A "remote" is a qri node that other users can push datasets to. "Running a remote" means setting up an always-on server so users can push & pull data to it. You may want to do this for a few reasons:
- You're working with private data, which can't be pushed to qri.cloud (private hosting)
- You have datasets that are larger than qri.cloud will accept (big data)
- You want to create a backup of datasets that you control ("lots of copies keeps stuff safe" or LOCKSS)
- You're working with a small group of collaborators and want to use a remote as a point of curation (team server)
- You want your own "copy" of the qri API to build on top of (self-hosted integrations)
- You have an extra computer kicking around and can wire it up for free dataset hosting (network-attached-storage)
- You want to stream data to a server for automated version creation, from IOT data collection points or at the end of a message queue like kafka (API-backed data sink)
Qri has the capacity to run as a remote built-in, but needs to be configured to enable "remote mode". We're actively using this repo to develop remote configurations & gather feedback on how they could be better.
Before we get into setting up a remote, it helps to see what one can actually do. Here's a quick rundown on pushing to a remote we've already set up:
# install qri if you haven't already. You may need to run with sudo:
curl -fsSL https://qri.io/install.sh | bash -
# we've set up a remote named "doug" that you can play with,
# let's add it to our configuration, using "doug" as our alias for https://doug.qri.cloud
qri config set remotes.doug https://doug.qri.cloud
# next you'll need a dataset.
# If you don't already have one, the CLI quickstart has instructions for
# creating one
# https://qri.io/docs/getting-started/qri-cli-quickstart
# or use this simple earthquakes csv:
# download a csv of earthquakes data from usgs
curl https://earthquake.usgs.gov/earthquakes/feed/v1.0/summary/significant_month.csv -o quakes.csv
# make a commit, which also creates the new dataset
qri save --body quakes.csv me/earthquakes
# push a dataset to the doug remote:
qri push me/earthquakes --remote doug
# party. Visit https://doug.qri.cloud/get/{username}/{dataset} to see your
# dataset hosted by doug
If you have docker installed, you can run a remote on your local machine and push to it. In one terminal, spin up the following:
docker run -p 9000:2503 qriio/public-remote:latest
Here we're mapping port 2503 of the container (qri's default API port) to port 9000 on localhost
, mainly so it doesn't conflict with the "main" version of qri already, which will need port 2503.
To push to this remote, open another terminal, add the remote to your config, and push:
qri config set remotes.local-docker-test http://localhost:9000
# push a dataset:
qri push b5/usgs_earthquakes --remote local-docker-test
Visit http://localhost:9000/list to see your dataset hosted by the local docker remote.
The steps above will let you run an ephemeral qri remote for testing purposes.

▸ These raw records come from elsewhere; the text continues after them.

-- ==== Sys2Proof/Machine/Step.lean ====
section
/-! DEFINITION. One step of the package, and a state whose next step runs a given instruction. -/
namespace Sys2Proof.Machine

/-- One step: time moves on, and one of the things that may happen happens. -/
def step (s : State) : Host.Outcome State Fault Refusal := State.advance s.tick

/-- The state with an instruction placed where the next step fetches (log 16). -/
def State.withFetchWord (s : State) (nbits w : Nat) : State := s.withFirst nbits w

end Sys2Proof.Machine
end

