/-- R442, R443, R463: what the two ends of a UCIe module do with a failed flit, a request to send again, acknowledgements, the replay timer
and the end of a retraining. An end that discards, while nothing is sent to it again, hears neither acknowledgement nor request. A module that fails is stated with nothing outstanding, whose end it could be. -/
def Sys2Proof.Claims.ModuleSteps : Prop :=
  ∀ (s : State) (die m n : Nat) (bad : BitVec 64),
    let reg := 0x8000 + 0x40 * m
    let p := modulePeer die m
    let preg := 0x8000 + 0x40 * p.2
    let me := s.module die m
    let other := s.module p.1 p.2
    let st := (s.devGet die reg).toNat % 8
    let pst := (s.devGet p.1 preg).toNat % 8
    let hears : Prop := pst ≠ 1 ∧ pst ≠ 7 ∧ (me.discarding = false ∨ other.again = true)
    let fails := if other.again then other.replays + 1 else 0
    moduleExists die m = true →
    (st = 1 ∨ st = 7 ∨ me.discarding = true ∧ other.again = false →
      ∃ t, exec (.flitCrcFail die m) s = .next t ∧ OnlyRegs s t die [(reg + 0x10, up (s.devGet die (reg + 0x10)))]) ∧
    (st ≠ 1 → st ≠ 7 → me.discarding = false ∨ other.again = true →
      (fails < 3 →
        ∃ t, exec (.flitCrcFail die m) s = .next t ∧ t = { s with dev := t.dev, modules := t.modules, outputs := s.outputs ++ [.retry die m] } ∧
          RegsSet s t die [(reg + 0x10, up (s.devGet die (reg + 0x10)))] ∧ t.module die m = { me with discarding := true } ∧
          t.module p.1 p.2 = { other with replays := fails, again := false }) ∧
      (3 ≤ fails → (s.devGet die reg).toNat / 2 ^ 8 % 2 ^ 8 ≠ 32 →
        ∃ t, exec (.flitCrcFail die m) s = .next t ∧ (t.devGet die reg).toNat % 8 = 1 ∧ (t.devGet p.1 preg).toNat % 8 = 1 ∧
          t.devGet die (reg + 0x18) = up (s.devGet die (reg + 0x18)) ∧ t.devGet p.1 (preg + 0x18) = up (s.devGet p.1 (preg + 0x18))) ∧
      (3 ≤ fails → (s.devGet die reg).toNat / 2 ^ 8 % 2 ^ 8 = 32 → s.outstanding = [] →
        ∃ t, exec (.flitCrcFail die m) s = .next t ∧ (t.devGet die reg).toNat % 8 = 7 ∧ (t.devGet p.1 preg).toNat % 8 = 7)) ∧
    (st ≠ 1 → st ≠ 7 → me.flits ≠ [] → ∃ t, exec (.replayTimerExpiry die m) s = .next t ∧ (hears → exec (.retryRequest die m) s = .next t) ∧
      t = { s with dev := t.dev, modules := t.modules, flights := t.flights, outputs := s.outputs ++ [.flits die m me.flits] } ∧
      t.module die m = { me with again := true } ∧ (∀ d k, (d, k) ≠ (die, m) → t.module d k = s.module d k) ∧
      (∀ f ∈ s.flights, f ∈ t.flights) ∧
      (t.devGet die (reg + 8)).toNat = min ((s.devGet die (reg + 8)).toNat + me.flits.length) (2 ^ 64 - 1)) ∧
    (st = 1 ∨ st = 7 → exec (.replayTimerExpiry die m) s = .next s) ∧
    (st = 1 ∨ st = 7 ∨ ¬ hears → exec (.retryRequest die m) s = .next s ∧ exec (.flitAck die m n) s = .next s) ∧
    (st ≠ 1 → st ≠ 7 → hears → 0 < n → ∃ t, exec (.flitAck die m n) s = .next t ∧ t = { s with modules := t.modules } ∧
      t.module die m = { me with flits := me.flits.drop n, again := me.again && n < me.flits.length, replays := 0 } ∧
      ∀ d k, (d, k) ≠ (die, m) → t.module d k = s.module d k) ∧
    (st ≠ 1 → exec (.retrainComplete die m bad) s = .next s) ∧
    (st = 1 →
      (∀ k, k < 64 → bad.getLsbD k = true → (∀ j, j < k → bad.getLsbD j = false) → bad.toNat / 2 ^ 32 = 0 ∨ bad.toNat % 2 ^ 32 = 0 →
        ∃ t, exec (.retrainComplete die m bad) s = .next t ∧ t.gangs = s.gangs ∧ t.outstanding = s.outstanding ∧
          t.devGet die reg = BitVec.ofNat 64 ((if bad.toNat / 2 ^ 32 = 0 then 4 else 3) + 2 ^ 8 * 32 + 2 ^ 16 * k) ∧
          t.devGet p.1 preg = t.devGet die reg) ∧
      (bad.toNat / 2 ^ 32 ≠ 0 → bad.toNat % 2 ^ 32 ≠ 0 → s.outstanding = [] → ∃ t, exec (.retrainComplete die m bad) s = .next t ∧
        (t.devGet die reg).toNat % 8 = 7 ∧ (t.devGet p.1 preg).toNat % 8 = 7))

If you want to set up something more permanent, here are some other steps to consider:
If you use docker run
with the qriio/public-remote
docker image, you'll have a new remote running that stores its qri configuration and data inside the running container. When the docker container is stopped, you'll lose everything.
To persist the configuration and data, you can use docker volumes to ensure that the .qri
directory lives on after the container stops. qriio/public-remote
stores data in /data/qri
.
In this docker run
command, we map the directory /root/qri
on the local filesystem to /data/qri
in the container.
docker run -p 9000:2503 -v /root/qri:/data/qri qriio/public-remote:latest
The container can be stopped and destroyed. Running the same docker run
command again will start a new remote with the same qri identity and data.